In the clinic is a very different story according to Mr Williams. Researchers know exactly what’s been added meaning the MDMA is 99 per cent pure.

“We are only interested in working with pure MDMA, the effects of which in participants are well categorised and the safety profile is well established,” he says. “Ecstasy has nothing of the same reassurances as to its safety profile.

The short term effects of clinically administered MDMA include increased heart rate, blood pressure and core temperature. But the long term effects are yet to be fully recognised.

Rachel Hope reclasped this year and was eligible for a third and final dose. She says that was the final nail in the coffin of her PTSD.

“My life is incredible,” she says. “I was grateful to just get a little relief but I’m cured of PTSD.”

“I was cured so that means that I don’t have nightmares, it means I sleep. It means I hold down my food. It means my daughter doesn’t have to be embarrassed in front of her friends that her mother jumps and screams or has panic attacks and has to pull off the road when she’s driving her.”

Rachel is a strong advocate of a similar trial now underway in the US that’s targeting war veterans. She’s also a very keen to see the trial moved to Australia.

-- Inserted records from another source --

/-- The syndrome is linear in the stored bits. -/
theorem syndromeOf_xor (d e : BitVec 512) (c x : BitVec 64) :
    syndromeOf ⟨d ^^^ e, c ^^^ x⟩ = (syndromeOf ⟨d, c⟩).xor (syndromeOf ⟨e, x⟩) := by
  simp only [syndromeOf, syndromes, Syndrome.xor, BitVec.toNat_xor, fld_xor, bitN_xor, rowPar_xor, colPar_xor, parity_xor, bne_eq_xor]
  exact Syndrome.ext (by ac_rfl) (by ac_rfl) (xor_xor_xor_comm ..) (xor_xor_xor_comm ..) rfl

theorem syndromeOf_checkOf {d : BitVec 512} {rp cp : Nat} (p : Bool) (hr : rp < 2 ^ 16) (hc : cp < 2 ^ 32) :
    syndromeOf ⟨d, checkOf rp cp p⟩ = ⟨rp ^^^ rowPar d.toNat, cp ^^^ colPar d.toNat, false, false, p⟩ := by
  have hrows : fld (checkOf rp cp p).toNat 15 0 = rp := fld_eq_of_testBit hr fun i hi => by
    rw [BitVec.testBit_toNat, getLsbD_checkOf, Nat.zero_add, if_pos hi]
  have hcols : fld (checkOf rp cp p).toNat 47 16 = cp := fld_eq_of_testBit hc fun i hi => by
    rw [BitVec.testBit_toNat, getLsbD_checkOf, if_neg (by omega), if_pos (by omega), Nat.add_sub_cancel_left]
  simp only [syndromeOf, syndromes, hrows, hcols, bitN_toNat, getLsbD_checkOf]
  simp

theorem syndromeOf_sealedBlk (d : BitVec 512) : syndromeOf (sealedBlk d) = Syndrome.zero := by
  rw [sealedBlk, eccCheck, syndromeOf_checkOf _ (rowPar_lt _) (colPar_lt _), Nat.xor_self, Nat.xor_self]
  rfl

/-- The full-weight syndrome of R208. -/
theorem syndromeOf_poisonCheck (d : BitVec 512) : syndromeOf ⟨d, poisonCheck d⟩ = ⟨0xFFFF, 0xFFFFFFFF, false, false, true⟩ := by
  rw [poisonCheck, syndromeOf_checkOf _ (Nat.xor_lt_two_pow (rowPar_lt _) (by decide)) (Nat.xor_lt_two_pow (colPar_lt _) (by decide)),
    xor_xor_self_left, xor_xor_self_left]

/-- Errors in reserved bits alone leave the syndrome. -/
theorem syndromeOf_reserved (m : Nat) : syndromeOf ⟨0, BitVec.ofNat 64 m <<< 51⟩ = Syndrome.zero := by
  have hlow (i : Nat) (hi : i < 51) : (BitVec.ofNat 64 m <<< 51).toNat.testBit i = false := by
    rw [BitVec.testBit_toNat, BitVec.getLsbD_shiftLeft]; simp [hi]
  generalize BitVec.ofNat 64 m <<< 51 = x at hlow
  have hrows : fld x.toNat 15 0 = 0 := fld_eq_of_testBit (by decide) fun i hi => by rw [hlow _ (by omega), Nat.zero_testBit]
  have hcols : fld x.toNat 47 16 = 0 := fld_eq_of_testBit (by decide) fun i hi => by rw [hlow _ (by omega), Nat.zero_testBit]
  simp only [syndromeOf, syndromes, show (0 : BitVec 512).toNat = 0 from BitVec.toNat_zero, hrows, hcols]
  simp [bitN, hlow, Syndrome.zero]

/-! ### The rows of R209 -/

/-- The table of R209, read off the syndrome. -/
theorem classify_eq {b : Blk} {s : Syndrome} (h : syndromeOf b = s) :
    classify b =
      if weight 16 s.rows = 16 ∧ weight 32 s.cols = 32 then .poisoned
      else if weight 16 s.rows = 0 ∧ weight 32 s.cols = 0 ∧ !s.er ∧ !s.ec then
        (if !s.poison ∧ !decide (fld b.check.toNat 63 51 ≠ 0) then .clean else .corrected (sealedBlk b.data))
      else if s.poison then .uncorrectable
      else if weight 16 s.rows = 1 ∧ weight 32 s.cols = 1 ∧ !s.er ∧ !s.ec then
        .corrected (sealedBlk (b.data ^^^ BitVec.ofNat 512 (2 ^ cell (Nat.log2 s.rows) (Nat.log2 s.cols))))
      else if (weight 16 s.rows = 1 ∧ weight 32 s.cols = 0 ∧ s.er ∧ !s.ec) ∨
          (weight 16 s.rows = 0 ∧ weight 32 s.cols = 1 ∧ !s.er ∧ s.ec) ∨
          (weight 16 s.rows = 0 ∧ weight 32 s.cols = 0 ∧ (s.er != s.ec)) then .corrected (sealedBlk b.data)
      else .uncorrectable := by
  subst h
  rfl

/-- A block of syndrome zero is clean but for its reserved bits. -/
theorem classify_of_zero {b : Blk} (h : syndromeOf b = Syndrome.zero) :
    classify b = if fld b.check.toNat 63 51 = 0 then .clean else .corrected (sealedBlk b.data) := by
  rw [classify_eq h]
  simp [Syndrome.zero]

theorem full_weights : weight 16 0xFFFF = 16 ∧ weight 32 0xFFFFFFFF = 32 := by decide

/-- The first row of R209. -/
theorem classify_of_full {b : Blk} {er ec poison : Bool} (h : syndromeOf b = ⟨0xFFFF, 0xFFFFFFFF, er, ec, poison⟩) :
    classify b = .poisoned :=
  (classify_eq h).trans (if_pos full_weights)

/-- A bit of a stored block outside the reserved ones (R206, R207). -/
inductive Site where
  | data (r : Fin 16) (c : Fin 32)
  | rowPar (r : Fin 16)
  | colPar (c : Fin 32)
  | rowParP
  | colParP
  | poison

/-- The number by which `flipBit` knows the bit. -/
def Site.bit : Site → Nat
  | .data r c => cell r c
  | .rowPar r => 512 + r
  | .colPar c => 528 + c
  | .rowParP => 560
  | .colParP => 561
  | .poison => 562

/-- The syndrome that an error in this bit alone gives. -/
def Site.syndrome : Site → Syndrome
  | .data r c => ⟨2 ^ r.val, 2 ^ c.val, false, false, false⟩
  | .rowPar r => ⟨2 ^ r.val, 0, true, false, false⟩
  | .colPar c => ⟨0, 2 ^ c.val, false, true, false⟩
  | .rowParP => ⟨0, 0, true, false, false⟩
  | .colParP => ⟨0, 0, false, true, false⟩
  | .poison => ⟨0, 0, false, false, true⟩

theorem exists_site_of_lt {i : Nat} (hi : i < 563) : ∃ x : Site, x.bit = i := by
  obtain h | ⟨h, h'⟩ | ⟨h, h'⟩ | rfl | rfl | rfl :
      i < 512 ∨ (512 ≤ i ∧ i < 528) ∨ (528 ≤ i ∧ i < 560) ∨ i = 560 ∨ i = 561 ∨ i = 562 := by omega
  · exact ⟨.data ⟨i / 32, by omega⟩ ⟨i % 32, by omega⟩, Nat.div_add_mod i 32⟩
  · exact ⟨.rowPar ⟨i - 512, by omega⟩, Nat.add_sub_of_le h⟩
  · exact ⟨.colPar ⟨i - 528, by omega⟩, Nat.add_sub_of_le h⟩
  · exact ⟨.rowParP, rfl⟩
  · exact ⟨.colParP, rfl⟩
  · exact ⟨.poison, rfl⟩

theorem flipBit_of_lt (b : Blk) {i : Nat} (h : i < 512) : flipBit b i = ⟨b.data ^^^ BitVec.ofNat 512 (2 ^ i), b.check⟩ := if_pos h

theorem flipBit_of_ge (b : Blk) {i : Nat} (h : 512 ≤ i) : flipBit b i = ⟨b.data, b.check ^^^ BitVec.ofNat 64 (2 ^ (i - 512))⟩ :=
  if_neg (Nat.not_lt.mpr h)

@[simp] theorem flipBit_flipBit_same (b : Blk) (i : Nat) : flipBit (flipBit b i) i = b := by
  rcases Nat.lt_or_ge i 512 with h | h
  · rw [flipBit_of_lt _ h, flipBit_of_lt _ h, BitVec.xor_assoc, BitVec.xor_self, BitVec.xor_zero]
  · rw [flipBit_of_ge _ h, flipBit_of_ge _ h, BitVec.xor_assoc, BitVec.xor_self, BitVec.xor_zero]

theorem cell_lt (r : Fin 16) (c : Fin 32) : cell r c < 512 := by unfold cell; omega

theorem toNat_ofNat_two_pow {w k : Nat} (h : k < w) : (BitVec.ofNat w (2 ^ k)).toNat = 2 ^ k :=
  BitVec.toNat_ofNat .. ▸ Nat.mod_eq_of_lt (Nat.pow_lt_pow_right (by decide) h)

theorem syndromeOf_dataBit (r : Fin 16) (c : Fin 32) :
    syndromeOf ⟨BitVec.ofNat 512 (2 ^ cell r c), 0⟩ = (Site.data r c).syndrome := by
  simp only [syndromeOf, syndromes, toNat_ofNat_two_pow (cell_lt r c), rowPar_cell r.isLt c.isLt, colPar_cell r.isLt c.isLt]
  simp [Site.syndrome]

theorem syndromeOf_checkBit {k : Nat} (hk : k < 51) :
    syndromeOf ⟨0, BitVec.ofNat 64 (2 ^ k)⟩ =
      ⟨fld (2 ^ k) 15 0, fld (2 ^ k) 47 16, decide (k = 48) ^^ parity 16 (fld (2 ^ k) 15 0), decide (k = 49) ^^ parity 32 (fld (2 ^ k) 47 16),
        decide (k = 50)⟩ := by
  simp only [syndromeOf, syndromes, show (0 : BitVec 512).toNat = 0 from BitVec.toNat_zero, toNat_ofNat_two_pow (show k < 64 by omega)]
  simp

/-- The error of bit `k` of the check word. -/
theorem flipBit_zero_check (k : Nat) : flipBit Blk.zero (512 + k) = ⟨0, BitVec.ofNat 64 (2 ^ k)⟩ := by
  rw [flipBit_of_ge _ (Nat.le_add_right ..), Nat.add_sub_cancel_left]
  simp [Blk.zero]

theorem syndromeOf_flipBit_zero (x : Site) : syndromeOf (flipBit Blk.zero x.bit) = x.syndrome := by
  cases x with
  | data r c =>
    rw [Site.bit, flipBit_of_lt _ (cell_lt r c), ← syndromeOf_dataBit]
    simp [Blk.zero]
  | rowPar r =>
    rw [Site.bit, flipBit_zero_check, syndromeOf_checkBit (by omega)]
    simp [Site.syndrome, show r.val ≤ 15 by omega, show ¬ 16 ≤ r.val by omega, show r.val ≠ 48 by omega, show r.val ≠ 49 by omega,
      show r.val ≠ 50 by omega]
  | colPar c =>
    rw [Site.bit, show 528 + c.val = 512 + (16 + c) by omega, flipBit_zero_check, syndromeOf_checkBit (by omega)]
    simp [Site.syndrome, show 16 + c.val ≤ 47 by omega, show ¬ 16 + c.val ≤ 15 by omega, show 16 + c.val ≠ 48 by omega,
      show 16 + c.val ≠ 49 by omega, show 16 + c.val ≠ 50 by omega]
  | rowParP => exact (congrArg syndromeOf (flipBit_zero_check 48)).trans ((syndromeOf_checkBit (by decide)).trans (by simp [Site.syndrome, fld]))
  | colParP => exact (congrArg syndromeOf (flipBit_zero_check 49)).trans ((syndromeOf_checkBit (by decide)).trans (by simp [Site.syndrome, fld]))
  | poison => exact (congrArg syndromeOf (flipBit_zero_check 50)).trans ((syndromeOf_checkBit (by decide)).trans (by simp [Site.syndrome, fld]))

theorem flipBit_eq_xor (b : Blk) (i : Nat) :
    flipBit b i = ⟨b.data ^^^ (flipBit Blk.zero i).data, b.check ^^^ (flipBit Blk.zero i).check⟩ := by
  rcases Nat.lt_or_ge i 512 with h | h
  · simp [flipBit_of_lt _ h, Blk.zero]
  · simp [flipBit_of_ge _ h, Blk.zero]

/-- Flipping a bit adds the bit's syndrome. -/
@[simp] theorem syndromeOf_flipBit (b : Blk) (x : Site) : syndromeOf (flipBit b x.bit) = (syndromeOf b).xor x.syndrome := by
  rw [flipBit_eq_xor, syndromeOf_xor, ← syndromeOf_flipBit_zero]

theorem data_flipBit_of_ge (b : Blk) {i : Nat} (h : 512 ≤ i) : (flipBit b i).data = b.data := by rw [flipBit_of_ge b h]

/-- The correctable rows of R209: the reader flips back the data bit that the syndrome points at and writes the check word anew. -/
theorem classify_of_site {b : Blk} {x : Site} (h : syndromeOf b = x.syndrome) :
    classify b = .corrected (sealedBlk (flipBit b x.bit).data) := by
  rw [classify_eq h]
  cases x with
  | data r c => simp [Site.syndrome, Site.bit, flipBit_of_lt _ (cell_lt r c)]
  | rowPar r => simp [Site.syndrome, Site.bit, data_flipBit_of_ge b (show 512 ≤ 512 + r.val by omega)]
  | colPar c => simp [Site.syndrome, Site.bit, data_flipBit_of_ge b (show 512 ≤ 528 + c.val by omega)]
  | rowParP => simp [Site.syndrome, Site.bit, data_flipBit_of_ge]
  | colParP => simp [Site.syndrome, Site.bit, data_flipBit_of_ge]
  | poison => simp [Site.syndrome, Site.bit, data_flipBit_of_ge]

/-! ### Two errors -/

/-- The parities of rs and cs, er, ec and POISON. -/
def Syndrome.marks (s : Syndrome) : List Bool := [parity 16 s.rows, parity 32 s.cols, s.er, s.ec, s.poison]

/-- The marks of the six kinds of single error. -/
def siteMarks : List (List Bool) :=
  [[true, true, false, false, false], [true, false, true, false, false], [false, true, false, true, false],
    [false, false, true, false, false], [false, false, false, true, false], [false, false, false, false, true]]

theorem marks_xor (s t : Syndrome) : (s.xor t).marks = List.zipWith Bool.xor s.marks t.marks := by
  simp [Syndrome.marks, Syndrome.xor, parity_xor]

theorem marks_site (x : Site) : x.syndrome.marks ∈ siteMarks := by
  cases x <;> simp [Site.syndrome, Syndrome.marks, siteMarks]

/-- No two errors together have the marks of one. -/
theorem sum_notMem_siteMarks : ∀ p ∈ siteMarks, ∀ q ∈ siteMarks, List.zipWith Bool.xor p q ∉ siteMarks := by decide

theorem weight_rows_site_le (x : Site) : weight 16 x.syndrome.rows ≤ 1 := by
  cases x <;> simp [Site.syndrome]

/-- The bit that a single error's syndrome points at. -/
def Syndrome.faultBit (s : Syndrome) : Nat :=
  if s.poison then 562
  else if s.er then (if s.rows = 0 then 560 else 512 + Nat.log2 s.rows)
  else if s.ec then (if s.cols = 0 then 561 else 528 + Nat.log2 s.cols)
  else cell (Nat.log2 s.rows) (Nat.log2 s.cols)

theorem faultBit_site (x : Site) : x.syndrome.faultBit = x.bit := by
  cases x <;> simp [Site.syndrome, Syndrome.faultBit, Site.bit]

/-- The last row of R209, for a syndrome below full weight: not zero and without the parities of a single error. -/
theorem classify_eq_uncorrectable {b : Blk} (hw : weight 16 (syndromeOf b).rows < 16) (hm : (syndromeOf b).marks ∉ siteMarks)
    (hz : syndromeOf b ≠ Syndrome.zero) : classify b = .uncorrectable := by
  have hrows := eq_zero_of_weight_eq_zero (syndromeOf_rows_lt b)
  have hcols := eq_zero_of_weight_eq_zero (syndromeOf_cols_lt b)
  rw [classify_eq rfl]
  generalize syndromeOf b = s at *
  have hnot {wr wc : Nat} {er ec p : Bool} (hr : weight 16 s.rows = wr) (hc : weight 32 s.cols = wc) (her : s.er = er) (hec : s.ec = ec)
      (hp : s.poison = p) : [decide (wr % 2 = 1), decide (wc % 2 = 1), er, ec, p] ∉ siteMarks := by
    rwa [← hr, ← hc, ← her, ← hec, ← hp, ← parity_eq_odd_weight, ← parity_eq_odd_weight]
  simp only [Bool.not_eq_true']
  rw [if_neg fun h => Nat.ne_of_lt hw h.1, if_neg]
  · cases hp : s.poison with
    | true => rfl
    | false =>
      rw [if_neg Bool.false_ne_true, if_neg fun ⟨hr, hc, her, hec⟩ => hnot hr hc her hec hp (by decide), if_neg]
      rintro (⟨hr, hc, her, hec⟩ | ⟨hr, hc, her, hec⟩ | ⟨hr, hc, he⟩)
      · exact hnot hr hc her hec hp (by decide)
      · exact hnot hr hc her hec hp (by decide)
      · have hone := hnot hr hc rfl rfl hp
        revert he hone
        cases s.er <;> cases s.ec <;> decide
  · rintro ⟨hr, hc, her, hec⟩
    cases hp : s.poison with
    | true => exact hnot hr hc her hec hp (by decide)
    | false => exact hz (Syndrome.ext (hrows hr) (hcols hc) her hec hp)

“Personally I think it’s immoral and unethical and an insult to the scientific process not to research this process at least fairly on par with every other pharmaceutical drug that’s getting researched like nothing and I can’t understand why so many people are needlessly suffering”.

“I got well, I can’t understand why there’s not a public outcry demanding that this be researched. Doesn’t make any sense to me.”
SBS interviews Rachel Hope about how her life changed after participating in MAPS’ clinical trial of MDMA-assisted psychotherapy for treating PTSD. Martin Williams, founder of Psychedelic Research in Science & Medicine (PRISM), talks about his hopes to bring similar research to Australia, stating, “We are only interested in working with pure MDMA, the effects of which in participants are well categorised and the safety profile is well established.” Rachel Hope describes the impact and effectiveness of this treatment, saying, “My life is incredible,” she says. “I was grateful to just get a little relief but I’m cured of PTSD.”